Barkai Uriel, Rotem Avi, de Vos Paul
Uriel Barkai, Avi Rotem, Beta-O2 Technologies, Rosh HaAyin 4809900, Israel.
World J Transplant. 2016 Mar 24;6(1):69-90. doi: 10.5500/wjt.v6.i1.69.
At present, proven clinical treatments but no cures are available for diabetes, a global epidemic with a huge economic burden. Transplantation of islets of Langerhans by their infusion into vascularized organs is an experimental clinical protocol, the first approach to attain cure. However, it is associated with lifelong use of immunosuppressants. To overcome the need for immunosuppression, islets are encapsulated and separated from the host immune system by a permselective membrane. The lead material for this application is alginate which was tested in many animal models and a few clinical trials. This review discusses all aspects related to the function of transplanted encapsulated islets such as the basic requirements from a permselective membrane (e.g., allowable hydrodynamic radii, implications of the thickness of the membrane and relative electrical charge). Another aspect involves adequate oxygen supply, which is essential for survival/performance of transplanted islets, especially when using large retrievable macro-capsules implanted in poorly oxygenated sites like the subcutis. Notably, islets can survive under low oxygen tension and are physiologically active at > 40 Torr. Surprisingly, when densely crowded, islets are fully functional under hyperoxic pressure of up to 500 Torr (> 300% of atmospheric oxygen tension). The review also addresses an additional category of requirements for optimal performance of transplanted islets, named auxiliary technologies. These include control of inflammation, apoptosis, angiogenesis, and the intra-capsular environment.

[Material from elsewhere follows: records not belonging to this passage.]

-- ==== Sys2Proof/Syntax.lean ====
section
/-! DEFINITION. The commands, one constructor per row of spec/opcode_table.json, and what a command comes with:
the snapshot of the input lines and the port values of one step (30_encoding.md R44 to R48). -/

namespace Sys2Proof

/-- The five commands. `NOP` and `TICK` have no operand in the word: their `rid` bits are ignored
(30_encoding.md R48, R52). The snapshot is a side input of the step and not part of the word, so it is no
argument here (R47). -/
inductive Instr where
  | nop
  | tick
  | getReport (rid : ReportId)
  | setReport (rid : ReportId)
  | reset
  deriving DecidableEq, Repr

/-- The input snapshot `S`: one logical value per configured line, `true` = asserted, each list in
declaration order from index 0 (30_encoding.md R47, 00_scope.md R10). -/
structure Snapshot where
  btn  : List Bool  -- `RegularButton`
  ebtn : List Bool  -- `EncoderButton`
  a    : List Bool  -- `EncoderA` of encoder k
  b    : List Bool  -- `EncoderB` of encoder k
  deriving DecidableEq, Repr

/-- The reset strobe and the command word of one step (30_encoding.md R44, R45). -/
structure PortWord where
  rst  : Bool
  word : CmdWord
  deriving DecidableEq, Repr

/-- One step's inputs, the spec's triple (rst, word, S) (42_commands.md R87). -/
structure Input where
  port : PortWord
  snap : Snapshot
  deriving DecidableEq, Repr

end Sys2Proof
end

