-- ==== Sys2Proof/Laws/PerInstr.lean ====
section
/-! SUPPORT. Statements about every command as syntax, one lemma per constructor. -/

/-- The format and the match and mask of the command's row in spec/opcode_table.json: what the encoder writes
lies in that row. -/
def Sys2Proof.Laws.TableRow.Statement : Sys2Proof.Instr → Prop
  | .nop           => (Sys2Proof.encode .nop).rst = false ∧ (Sys2Proof.encode .nop).word &&& 0x300#10 = 0x000#10
  | .tick          => (Sys2Proof.encode .tick).rst = false ∧ (Sys2Proof.encode .tick).word &&& 0x300#10 = 0x100#10
  | .getReport rid => (Sys2Proof.encode (.getReport rid)).rst = false
      ∧ (Sys2Proof.encode (.getReport rid)).word &&& 0x300#10 = 0x200#10
  | .setReport rid => (Sys2Proof.encode (.setReport rid)).rst = false
      ∧ (Sys2Proof.encode (.setReport rid)).word &&& 0x300#10 = 0x300#10
  | .reset         => (Sys2Proof.encode .reset).rst = true

theorem Sys2Proof.Laws.TableRow.nop : Sys2Proof.Laws.TableRow.Statement .nop := ⟨rfl, rfl⟩

theorem Sys2Proof.Laws.TableRow.tick : Sys2Proof.Laws.TableRow.Statement .tick := ⟨rfl, rfl⟩

theorem Sys2Proof.Laws.TableRow.getReport (rid : Sys2Proof.ReportId) :
    Sys2Proof.Laws.TableRow.Statement (.getReport rid) := by
  refine ⟨rfl, BitVec.eq_of_getLsbD_eq fun i hi => ?_⟩
  interval_cases i <;> simp [Sys2Proof.encode]

theorem Sys2Proof.Laws.TableRow.setReport (rid : Sys2Proof.ReportId) :
    Sys2Proof.Laws.TableRow.Statement (.setReport rid) := by
  refine ⟨rfl, BitVec.eq_of_getLsbD_eq fun i hi => ?_⟩
  interval_cases i <;> simp [Sys2Proof.encode]

theorem Sys2Proof.Laws.TableRow.reset : Sys2Proof.Laws.TableRow.Statement .reset := rfl
end

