-- ==== Sys2Proof/Machine/RegTable.lean ====
section
/-!
DEFINITION. The register map: every register of every page with its fields, their access codes and reset values, from
the register tables of spec/ (02 to 29), and the decoding of a fabric address into a page and a register (R50, R59, R68).
-/
namespace Sys2Proof.Machine

/-- The access codes of 03_register_pages.md (R78), with the halves of a 64-bit clear-on-read counter (R80). -/
inductive Acc where
  | ro | rw | w1c | w1s | rc | rc64Lo | rc64Hi | wo | sc | sp | spSc | spW1s | bl
  deriving DecidableEq, Repr

/-- A field of a register: bits `hi:lo`, its access code, its reset value, and the reset values of class M and class L
load channels where the spec gives one per class (R278). -/
structure FSpec where
  hi : Nat
  lo : Nat
  acc : Acc
  rst : Nat
  cls : Option (Nat × Nat)
  deriving DecidableEq, Repr

/-- A register, or an array of registers: its offset, the (count, stride) of each index, whether BLK_LOCK.CFG_LOCK
covers it (R76), and its fields. -/
structure Row where
  off : Nat
  dims : List (Nat × Nat)
  lock : Bool
  fs : List FSpec
  deriving DecidableEq, Repr

/-- Registers of `rg` pages, from the spec's register tables. -/
def rgRows : List Row :=
  [⟨0x100, [], false, [⟨23, 16, .bl, 0x40, none⟩, ⟨11, 8, .bl, 1, none⟩, ⟨3, 0, .bl, 3, none⟩]⟩,
   ⟨0x104, [], false, [⟨31, 16, .bl, 0, none⟩, ⟨7, 0, .bl, 1, none⟩]⟩,
   ⟨0x110, [], false, [⟨31, 0, .rc, 0, none⟩]⟩,
   ⟨0x114, [], false, [⟨31, 0, .rc, 0, none⟩]⟩,
   ⟨0x118, [], false, [⟨31, 0, .rc, 0, none⟩]⟩,
   ⟨0x11C, [], false, [⟨31, 0, .rc, 0, none⟩]⟩,
   ⟨0x120, [], false, [⟨31, 0, .rc, 0, none⟩]⟩,
   ⟨0x124, [], false, [⟨31, 0, .rc, 0, none⟩]⟩,
   ⟨0x130, [], false, [⟨31, 0, .ro, 0, none⟩]⟩,
   ⟨0x134, [], false, [⟨31, 28, .ro, 0, none⟩, ⟨27, 22, .ro, 0, none⟩, ⟨8, 8, .ro, 0, none⟩, ⟨7, 0, .ro, 0, none⟩]⟩,
   ⟨0x1000, [(256, 16)], false, [⟨31, 12, .bl, 0, none⟩, ⟨7, 0, .bl, 0, none⟩]⟩,
   ⟨0x1004, [(256, 16)], false, [⟨31, 12, .bl, 0, none⟩, ⟨7, 0, .bl, 0, none⟩]⟩,
   ⟨0x1008, [(256, 16)], false, [⟨31, 31, .bl, 0, none⟩, ⟨29, 24, .bl, 0, none⟩, ⟨21, 16, .bl, 0, none⟩, ⟨13, 8, .bl, 0, none⟩, ⟨5, 0, .bl, 0, none⟩]⟩,
   ⟨0x100C, [(256, 16)], false, [⟨31, 31, .bl, 0, none⟩, ⟨30, 30, .bl, 0, none⟩, ⟨29, 24, .bl, 0, none⟩, ⟨23, 23, .bl, 0, none⟩, ⟨22, 22, .bl, 0, none⟩, ⟨21, 16, .bl, 0, none⟩]⟩]

/-- Registers of `msu` pages, from the spec's register tables. -/
def msuRows : List Row :=
  [⟨0x100, [], false, [⟨5, 4, .bl, 0, none⟩, ⟨2, 2, .ro, 0, none⟩, ⟨1, 1, .bl, 0, none⟩, ⟨0, 0, .bl, 0, none⟩]⟩,
   ⟨0x104, [], false, [⟨0, 0, .w1s, 0, none⟩]⟩,
   ⟨0x108, [], false, [⟨10, 8, .rw, 0, none⟩, ⟨2, 0, .ro, 0, none⟩]⟩,
   ⟨0x110, [], false, [⟨31, 31, .ro, 0, none⟩, ⟨30, 30, .ro, 0, none⟩, ⟨24, 16, .ro, 0, none⟩, ⟨3, 3, .w1c, 0, none⟩, ⟨2, 2, .w1c, 0, none⟩, ⟨1, 1, .w1c, 0, none⟩, ⟨0, 0, .w1c, 0, none⟩]⟩,
   ⟨0x114, [], false, [⟨15, 12, .bl, 6, none⟩, ⟨11, 8, .bl, 3, none⟩, ⟨7, 4, .bl, 2, none⟩, ⟨3, 0, .bl, 1, none⟩]⟩,
   ⟨0x118, [], false, [⟨2, 0, .ro, 0, none⟩]⟩,
   ⟨0x120, [], false, [⟨7, 0, .bl, 10, none⟩]⟩,
   ⟨0x130, [], false, [⟨31, 0, .ro, 0, none⟩]⟩,
   ⟨0x134, [], false, [⟨31, 28, .ro, 0, none⟩, ⟨27, 22, .ro, 0, none⟩, ⟨8, 8, .ro, 0, none⟩, ⟨7, 0, .ro, 0, none⟩]⟩,
   ⟨0x138, [], false, [⟨31, 0, .rc, 0, none⟩]⟩,
   ⟨0x200, [(64, 4)], false, [⟨23, 0, .bl, 0, none⟩]⟩,
   ⟨0x140, [], false, [⟨31, 24, .ro, 0, none⟩, ⟨19, 16, .ro, 0, none⟩, ⟨4, 4, .ro, 0, none⟩, ⟨3, 0, .ro, 0, none⟩]⟩,
   ⟨0x144, [], false, [⟨15, 8, .wo, 0, none⟩, ⟨0, 0, .wo, 0, none⟩]⟩,
   ⟨0x148, [], false, [⟨31, 28, .ro, 0, none⟩, ⟨23, 16, .ro, 0, none⟩, ⟨7, 7, .ro, 0, none⟩, ⟨6, 6, .ro, 0, none⟩, ⟨5, 5, .ro, 0, none⟩, ⟨4, 4, .ro, 0, none⟩, ⟨0, 0, .ro, 0, none⟩]⟩,
   ⟨0x400, [(512, 4)], false, [⟨31, 31, .bl, 0, none⟩, ⟨30, 30, .bl, 0, none⟩, ⟨29, 28, .bl, 0, none⟩, ⟨21, 16, .bl, 0, none⟩, ⟨5, 0, .bl, 0, none⟩]⟩,
   ⟨0x14C, [], false, [⟨15, 8, .sp, 0, none⟩, ⟨0, 0, .spSc, 0, none⟩]⟩,
   ⟨0x150, [], false, [⟨24, 16, .ro, 0, none⟩, ⟨15, 8, .ro, 0, none⟩, ⟨1, 0, .ro, 0, none⟩]⟩,
   ⟨0x154, [], false, [⟨31, 31, .ro, 0, none⟩, ⟨0, 0, .sp, 0, none⟩]⟩,
   ⟨0x158, [], false, [⟨31, 31, .w1c, 0, none⟩, ⟨8, 0, .ro, 0, none⟩]⟩,
   ⟨0x15C, [], false, [⟨0, 0, .bl, 0, none⟩]⟩,
   ⟨0x160, [(4, 16)], false, [⟨31, 31, .bl, 0, none⟩, ⟨30, 30, .bl, 0, none⟩, ⟨29, 24, .bl, 0, none⟩, ⟨23, 12, .bl, 0, none⟩, ⟨11, 0, .bl, 100, none⟩]⟩,
   ⟨0x164, [(4, 16)], false, [⟨7, 0, .wo, 0, none⟩]⟩,
   ⟨0x168, [(4, 16)], false, [⟨31, 31, .ro, 0, none⟩, ⟨23, 16, .ro, 0, none⟩, ⟨7, 0, .ro, 0x5A, none⟩]⟩,
   ⟨0x300, [(23, 4)], false, [⟨31, 16, .bl, 1000, none⟩, ⟨15, 12, .bl, 2, none⟩, ⟨11, 8, .bl, 3, none⟩, ⟨7, 0, .bl, 4, none⟩]⟩,
   ⟨0xC00, [(16, 4)], false, [⟨31, 0, .w1c, 0, none⟩]⟩]

/-- Registers of `psm` pages, from the spec's register tables. -/
def psmRows : List Row :=
  [⟨0x100, [], false, [⟨11, 8, .ro, 0xF, none⟩, ⟨7, 7, .ro, 0, none⟩, ⟨6, 6, .ro, 0, none⟩, ⟨5, 5, .ro, 0, none⟩, ⟨4, 4, .ro, 1, none⟩, ⟨3, 3, .ro, 0, none⟩, ⟨2, 2, .ro, 0, none⟩, ⟨1, 1, .ro, 0, none⟩, ⟨0, 0, .ro, 0, none⟩]⟩,
   ⟨0x104, [], false, [⟨31, 16, .ro, 0, none⟩, ⟨15, 0, .ro, 0, none⟩]⟩,
   ⟨0x108, [], false, [⟨31, 16, .ro, 0, none⟩, ⟨15, 0, .ro, 0, none⟩]⟩,
   ⟨0x10C, [], false, [⟨31, 28, .ro, 0, none⟩, ⟨3, 0, .ro, 0, none⟩]⟩,
   ⟨0x110, [], false, [⟨0, 0, .sp, 0, none⟩]⟩,
   ⟨0x114, [], true, [⟨15, 0, .rw, 0, none⟩]⟩,
   ⟨0x118, [], true, [⟨9, 0, .rw, 0x3FF, none⟩]⟩,
   ⟨0x11C, [], false, [⟨9, 0, .ro, 0, none⟩]⟩,
   ⟨0x120, [], false, [⟨31, 24, .rc, 0, none⟩, ⟨23, 16, .rc, 0, none⟩, ⟨15, 8, .rc, 0, none⟩, ⟨7, 0, .rc, 0, none⟩]⟩,
   ⟨0x124, [], false, [⟨3, 0, .w1s, 0, none⟩]⟩]

/-- Registers of `gld` pages, from the spec's register tables. -/
def gldRows : List Row :=
  [⟨0x100, [], true, [⟨31, 16, .rw, 0, none⟩, ⟨11, 8, .rw, 4, none⟩, ⟨7, 0, .rw, 50, none⟩]⟩,
   ⟨0x104, [], false, [⟨31, 31, .w1c, 0, none⟩, ⟨30, 30, .ro, 0, none⟩, ⟨29, 28, .ro, 0, none⟩, ⟨27, 22, .ro, 0, none⟩, ⟨21, 17, .ro, 0, none⟩, ⟨15, 8, .ro, 0, none⟩, ⟨7, 0, .ro, 0, none⟩]⟩,
   ⟨0x108, [], false, [⟨31, 31, .ro, 0, none⟩, ⟨28, 0, .ro, 0, none⟩]⟩,
   ⟨0x10C, [], false, [⟨0, 0, .wo, 0, none⟩]⟩,
   ⟨0x110, [], false, [⟨31, 0, .w1c, 0, none⟩]⟩,
   ⟨0x114, [], false, [⟨31, 0, .ro, 0, none⟩]⟩,
   ⟨0x118, [], false, [⟨31, 0, .w1c, 0, none⟩]⟩,
   ⟨0x11C, [], false, [⟨31, 0, .w1c, 0, none⟩]⟩,
   ⟨0x120, [], false, [⟨31, 31, .sc, 0, none⟩, ⟨7, 4, .ro, 0, none⟩, ⟨1, 0, .ro, 0, none⟩]⟩,
   ⟨0x124, [], false, [⟨31, 31, .ro, 0, none⟩, ⟨15, 8, .ro, 0, none⟩]⟩,
   ⟨0x128, [], false, [⟨31, 0, .rc, 0, none⟩]⟩,
   ⟨0x130, [], true, [⟨31, 0, .ro, 0, none⟩]⟩,
   ⟨0x200, [(8, 16)], true, [⟨31, 31, .sp, 0, none⟩, ⟨30, 28, .sp, 0, none⟩, ⟨27, 24, .sp, 0, none⟩, ⟨21, 16, .sp, 0, none⟩, ⟨15, 0, .sp, 0, none⟩]⟩,
   ⟨0x204, [(8, 16)], true, [⟨31, 16, .sp, 0, none⟩, ⟨15, 0, .sp, 0, none⟩]⟩,
   ⟨0x400, [(32, 16)], true, [⟨31, 0, .rw, 0, none⟩]⟩,
   ⟨0x404, [(32, 16)], true, [⟨31, 0, .rw, 0, none⟩]⟩,
   ⟨0x408, [(32, 16)], true, [⟨31, 0, .rw, 0, none⟩]⟩,
   ⟨0x40C, [(32, 16)], true, [⟨31, 31, .rw, 0, none⟩, ⟨30, 30, .rw, 0, none⟩, ⟨29, 29, .rw, 0, none⟩, ⟨28, 27, .rw, 0, none⟩, ⟨26, 24, .rw, 0, none⟩, ⟨23, 16, .rw, 0, none⟩, ⟨7, 0, .rw, 0, none⟩]⟩]

/-- Registers of `gld` cell pages, from the spec's register tables. -/
def gldCellRows : List Row :=
  [⟨0x20, [], false, [⟨15, 14, .rw, 0, none⟩, ⟨13, 13, .rw, 0, none⟩, ⟨11, 8, .rw, 0, none⟩, ⟨5, 0, .rw, 0, none⟩]⟩,
   ⟨0x24, [], false, [⟨31, 24, .rw, 0, none⟩, ⟨13, 0, .rw, 100, none⟩]⟩,
   ⟨0x28, [], false, [⟨31, 31, .rw, 0, none⟩, ⟨25, 16, .rw, 0x3FF, none⟩, ⟨9, 0, .rw, 0, none⟩]⟩,
   ⟨0x2C, [], false, [⟨17, 16, .rw, 0, none⟩, ⟨3, 0, .rw, 1, none⟩]⟩,
   ⟨0x30, [], false, [⟨31, 31, .ro, 0, none⟩, ⟨25, 16, .ro, 0, none⟩, ⟨9, 0, .ro, 0, none⟩]⟩]

/-- Registers of `vlt` pages, from the spec's register tables. -/
def vltRows : List Row :=
  [⟨0x100, [], false, [⟨31, 31, .sc, 0, none⟩, ⟨26, 24, .rw, 0, none⟩, ⟨8, 0, .rw, 0, none⟩]⟩,
   ⟨0x104, [], false, [⟨31, 31, .ro, 0, none⟩, ⟨7, 0, .ro, 0, none⟩]⟩,
   ⟨0x108, [], false, [⟨27, 22, .rw, 0, none⟩, ⟨14, 8, .rw, 0, none⟩, ⟨4, 0, .rw, 0, none⟩]⟩,
   ⟨0x10C, [], false, [⟨8, 0, .rw, 0, none⟩]⟩,
   ⟨0x110, [(4, 4)], false, [⟨31, 0, .rw, 0, none⟩]⟩,
   ⟨0x120, [(6, 4)], false, [⟨31, 0, .rw, 0, none⟩]⟩,
   ⟨0x140, [(16, 4)], false, [⟨31, 0, .wo, 0, none⟩]⟩,
   ⟨0x180, [], false, [⟨31, 31, .ro, 0, none⟩, ⟨30, 30, .ro, 0, none⟩, ⟨7, 0, .ro, 0, none⟩]⟩,
   ⟨0x188, [], false, [⟨31, 0, .rc, 0, none⟩]⟩,
   ⟨0x190, [], false, [⟨31, 24, .wo, 0, none⟩, ⟨23, 23, .ro, 0, none⟩, ⟨22, 20, .ro, 0, none⟩, ⟨2, 0, .wo, 0, none⟩]⟩,
   ⟨0x1A0, [(4, 4)], false, [⟨31, 0, .ro, 0, none⟩]⟩,
   ⟨0x1B0, [], false, [⟨31, 0, .ro, 0, none⟩]⟩,
   ⟨0x1B4, [], false, [⟨31, 31, .ro, 0, none⟩, ⟨10, 8, .ro, 0, none⟩, ⟨1, 0, .ro, 0, none⟩]⟩,
   ⟨0x1C0, [(8, 4)], false, [⟨31, 0, .ro, 0, none⟩]⟩,
   ⟨0x1E0, [(4, 4)], false, [⟨31, 0, .ro, 0, none⟩]⟩,
   ⟨0x200, [], false, [⟨31, 31, .sc, 0, none⟩, ⟨30, 30, .w1s, 0, none⟩, ⟨29, 28, .ro, 0, none⟩, ⟨3, 0, .rw, 0, none⟩]⟩,
   ⟨0x240, [(12, 4)], false, [⟨31, 0, .wo, 0, none⟩]⟩,
   ⟨0x400, [(32, 32)], true, [⟨31, 6, .rw, 0, none⟩]⟩,
   ⟨0x404, [(32, 32)], true, [⟨7, 0, .rw, 0, none⟩]⟩,
   ⟨0x408, [(32, 32)], true, [⟨31, 31, .rw, 0, none⟩, ⟨27, 24, .rw, 4, none⟩, ⟨19, 16, .rw, 1, none⟩, ⟨5, 0, .rw, 0, none⟩]⟩,
   ⟨0x40C, [(32, 32)], false, [⟨9, 0, .ro, 0, none⟩]⟩,
   ⟨0x410, [(32, 32)], false, [⟨9, 0, .rw, 0, none⟩]⟩,
   ⟨0x414, [(32, 32)], true, [⟨27, 0, .rw, 0, none⟩]⟩,
   ⟨0x418, [(32, 32)], true, [⟨27, 0, .rw, 0, none⟩]⟩,
   ⟨0x41C, [(32, 32)], false, [⟨31, 31, .ro, 0, none⟩, ⟨0, 0, .w1c, 0, none⟩]⟩,
   ⟨0x800, [(16, 48), (12, 4)], false, [⟨31, 0, .ro, 0, none⟩]⟩]
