-- ==== Sys2Proof/Machine/RegNames.lean ====
section
/-!
DEFINITION. The spec's names of registers (their fabric addresses) and of their fields, from the register tables of
spec/ (02 to 29). Index arguments: k unit, c cell, r region 0-3 (C, N, P, A), x Ironwood block 0-1, d die, g load channel
(16 per die), n instance, i and j array indices.
-/
namespace Sys2Proof.Machine

/-- A named field: the register's address and the field's bits. -/
structure Fld where
  reg : Nat
  hi : Nat
  lo : Nat
  deriving DecidableEq, Repr
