-- ==== Sys2Proof/Machine/State.lean ====
section
/-!
DEFINITION. The state of the module as plain data: the waiting commands, the register file, the memories and the records of
what the blocks hold beside their registers; the reasons to stop; the state right after reset.
-/
namespace Sys2Proof.Machine

/-- The reasons a command stops with a fault. No command of this model does: the spec gives every command an effect or is
silent on an outside unit (then a refusal). -/
inductive Fault where
  /-- Never raised: the interface asks for the type. Safe. -/
  | none
  deriving DecidableEq, Repr

/-- The reasons a command is refused. -/
inductive Refusal where
  /-- Raised by the dispatch of a command that has no meaning yet. Safe. -/
  | notModelled (mnemonic : String)
  /-- Raised by FABRIC_REQUEST for an address inside a window whose behaviour another standard
  gives and this spec does not (the UFS host controller, the IOMMU's own registers). Safe. -/
  | deviceWindow (address : Nat)
  deriving DecidableEq, Repr

/-- A reaction that falls due for a fault (R260 step 5): the unit, the cell, the code and the final class, and whether the
fault was injected with DRY (R274). -/
structure Due where
  unit : Nat
  cell : Option Nat
  code : Nat
  cls : Nat
  src : Nat
  dry : Bool
  deriving DecidableEq, Repr

/-- A finite map from numbers, sparse: unlisted keys read the map's default. -/
abbrev Tbl (α : Type) := List (Nat × α)

/-- A completion a requester received: whether it is an error, the error cause of R63 where it is one, and the data. -/
structure Resp where
  ok : Bool := true
  cause : Nat := 0
  data : List Nat := []
  deriving DecidableEq, Repr

/-- A request that waits for a grant at an arbitration point (R45 to R49): the identity and class it entered with, the region it entered
at, the point where it waits (0 to 3 the interconnects of C, N, P and A, 4 the root), the points that promoted it (R46), and since when
it waits there. -/
structure WaitReq where
  pid : Nat
  ok : Bool
  q : FabReq
  src : Nat
  cls : Nat
  point : Nat
  prom : List Nat := []
  since : Nat := 0
  deriving DecidableEq, Repr

/-- An arbitration point (R42, R45): the requester last served in the safety and the real-time class, the grants left of bulk (0) and
background (1), and the pointer of their weighted round-robin. -/
structure Arb where
  safe : Nat := 0
  rt : Nat := 0
  left : Tbl Nat := []
  ptr : Nat := 0
  deriving DecidableEq, Repr

/-- What the fabric and the module hold beside registers: the time in FAB_CLK cycles (R55), the index of the next free
value, the reactions that fall due, whether the fault being reported was injected (R274), the high halves of the 64-bit
counters (R80), the last completion a requester received. -/
structure Fab where
  now : Nat := 0
  free : Nat := 0
  due : List Due := []
  injecting : Bool := false
  high : Tbl Nat := []
  resp : Resp := {}
  /-- A module reset that a register write or the update engine has started, by its cause (R138, R159, R672). -/
  reset : Option Nat := none
  /-- Units of 64 B each partition has moved in this regulation period (R49), real-time units of each region (R53). -/
  moved : Tbl Nat := []
  rtUsed : Tbl Nat := []
  /-- BLOCK_RESET reactions of the last 10 s, by unit and time (R268). -/
  resets : List (Nat × Nat) := []
  /-- The time each watchdog counts from (R273). -/
  wdog : Tbl Nat := []
  /-- Requests of R63 that wait for a grant, a budget, the DRAM port or a page copy (R45, R49, R205, R213), and the arbitration points. -/
  waiting : List WaitReq := []
  arb : Tbl Arb := []
  /-- A write of MSU_PROT_LOCK waits for the requests that PID 0 made before it (R149). -/
  lockDue : Bool := false
  /-- Faults of cells whose block is in reset: unit, cell, class, dedicated source; recorded when the reset ends (R275). -/
  late : List (Nat × Nat × Nat × Option Nat) := []
  /-- Interconnects that a transfer already granted occupies during this command (R47). -/
  occupied : List Nat := []
  /-- The PHY firmware has started since the PHY die was powered (R145, R437). -/
  phyStarted : Bool := false
  deriving DecidableEq, Repr

/-- A wake that arrives at or after step 4 of a power-down (R98, R112, R121): its kind (R128: 0 a FULL firing, 2 a transceiver or
comparator), source, entry and code, the identifier of a CAN frame, and its VALIDATE. -/
structure LateWake where
  kind : Nat
  src : Nat
  entry : Nat := 0
  code : Nat
  id : Option Nat := none
  val : Nat
  deriving DecidableEq, Repr

/-- What the supply manager holds beside its registers (04): the target of a transition in progress; the comparator inputs at
their active level (bits 0 to 7 WAKE, 8 IGN, 9 FL_WAKE) and the rises latched at or after step 4 (R98, R99); the wakes that
arrived at or after step 4, oldest first; a resume that falls due, and whether its check fails (R94); a
brown-out in progress, retention lost (R89), V_LOGIC below POR; the saved PSM_DIE_EN (R718); FL_WAKE driven (R553) and the
always-on copy of FLW_OUT and of whether CHAIN_MODE is 0; PE_PERST_N is low, as its pull-down holds it (R34); device time and the time base's registers saved at a power-down
(R472); the saved device number (R566). -/
structure Psm where
  trans : Option Nat := none
  levels : Nat := 0
  latched : Nat := 0
  late : List LateWake := []
  resume : Option Bool := none
  brown : Bool := false
  retLost : Bool := false
  por : Bool := false
  dieSaved : Nat := 0
  flDrive : Bool := false
  flwOut : Bool := false
  noChain : Bool := true
  perstLow : Bool := true
  deriving DecidableEq, Repr

/-- The filter of a sample cell (R115): the comparison result, the run of it, the last results (newest first), the filter's output,
y with 6 fraction bits, whether the next sample is the first. -/
structure GldCell where
  r : Bool := false
  run : Nat := 0
  hist : List Bool := []
  out : Bool := false
  y : Nat := 0
  first : Bool := true
  deriving DecidableEq, Repr

/-- A designated slot (R122 to R127): started; it flashes, and is in its on-phase; handed over; its MAX_ON expired; its channel was
retired since the last full wake (R125). -/
structure GldSlot where
  on : Bool := false
  flash : Bool := false
  phase : Bool := false
  handed : Bool := false
  expired : Bool := false
  retired : Bool := false
  deriving DecidableEq, Repr

/-- A copy of the Glade store (R131): its sequence number, the configuration record and the dynamic record, none where not
written: words by register address, and counts with disable bits by source. -/
structure StoreCopy where
  seq : Nat
  cfg : Option (List (Nat × Nat))
  dyn : Option (List (Nat × Nat × Bool))
  deriving DecidableEq, Repr

/-- What Glade holds beside its registers (05): cells and slots; the entries whose condition has been true since an evaluation;
the events that arrived since; false-wake counts by source (R130); open validation windows, source and VALIDATE (R129); the
service actions held during a transition, slots and command (R112); after a full wake, until command passes, Glade still commands its
channels (R127); a Deep Standby command that waits for loads (R126); the time of the last evaluation in which an entry fired, and whether
the expiry of WATCH_MAX was dropped for one since Watch was entered (R121); a save in progress; the two copies of the store (R131). -/
structure Gld where
  cells : Tbl GldCell := []
  slots : Tbl GldSlot := []
  was : Nat := 0
  events : Nat := 0
  fw : Tbl Nat := []
  wins : List (Nat × Nat) := []
  held : List (Nat × Nat) := []
  woke : Bool := false
  deep : Bool := false
  firedAt : Option Nat := none
  maxDropped : Bool := false
  saving : Bool := false
  copyA : Option StoreCopy := none
  copyB : Option StoreCopy := none
  deriving DecidableEq, Repr

/-- What the markers of a Heartwood bank say (R161, R162). -/
inductive BankState where
  | blank | begun | valid | killed
  deriving DecidableEq, Repr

The review highlights that curing diabetes with a functional bio-artificial pancreas requires optimizing all of these aspects, and that significant advances have already been made in many of them.
目前,糖尿病作为一种造成巨大经济负担的全球性流行病,虽有经过验证的临床治疗方法,但尚无治愈手段。将胰岛输注到血管化器官中进行移植是一种实验性临床方案,也是实现治愈的首要方法。然而,这与终身使用免疫抑制剂有关。为了克服免疫抑制的需求,胰岛被封装起来,并通过一种具有选择透过性的膜与宿主免疫系统隔离开。用于此应用的主要材料是藻酸盐,它已在许多动物模型和一些临床试验中进行了测试。本综述讨论了与移植的封装胰岛功能相关的所有方面,例如对具有选择透过性的膜的基本要求(例如,允许的流体动力学半径、膜厚度的影响以及相对电荷)。另一个方面涉及充足的氧气供应,这对于移植胰岛的存活/功能至关重要,特别是当使用植入皮下等低氧部位的大型可回收大胶囊时。值得注意的是,胰岛能够在低氧张力下存活,并且在大于40托时具有生理活性。令人惊讶的是,当胰岛密集聚集时,在高达500托的高氧压力下(>大气氧张力的300%)仍能完全发挥功能。该综述还阐述了移植胰岛最佳性能的另一类要求,即辅助技术。这些包括炎症控制、细胞凋亡、血管生成以及囊内环境。该综述强调,用功能性生物人工胰腺治愈糖尿病需要优化所有这些方面,并且其中许多方面已经取得了重大进展。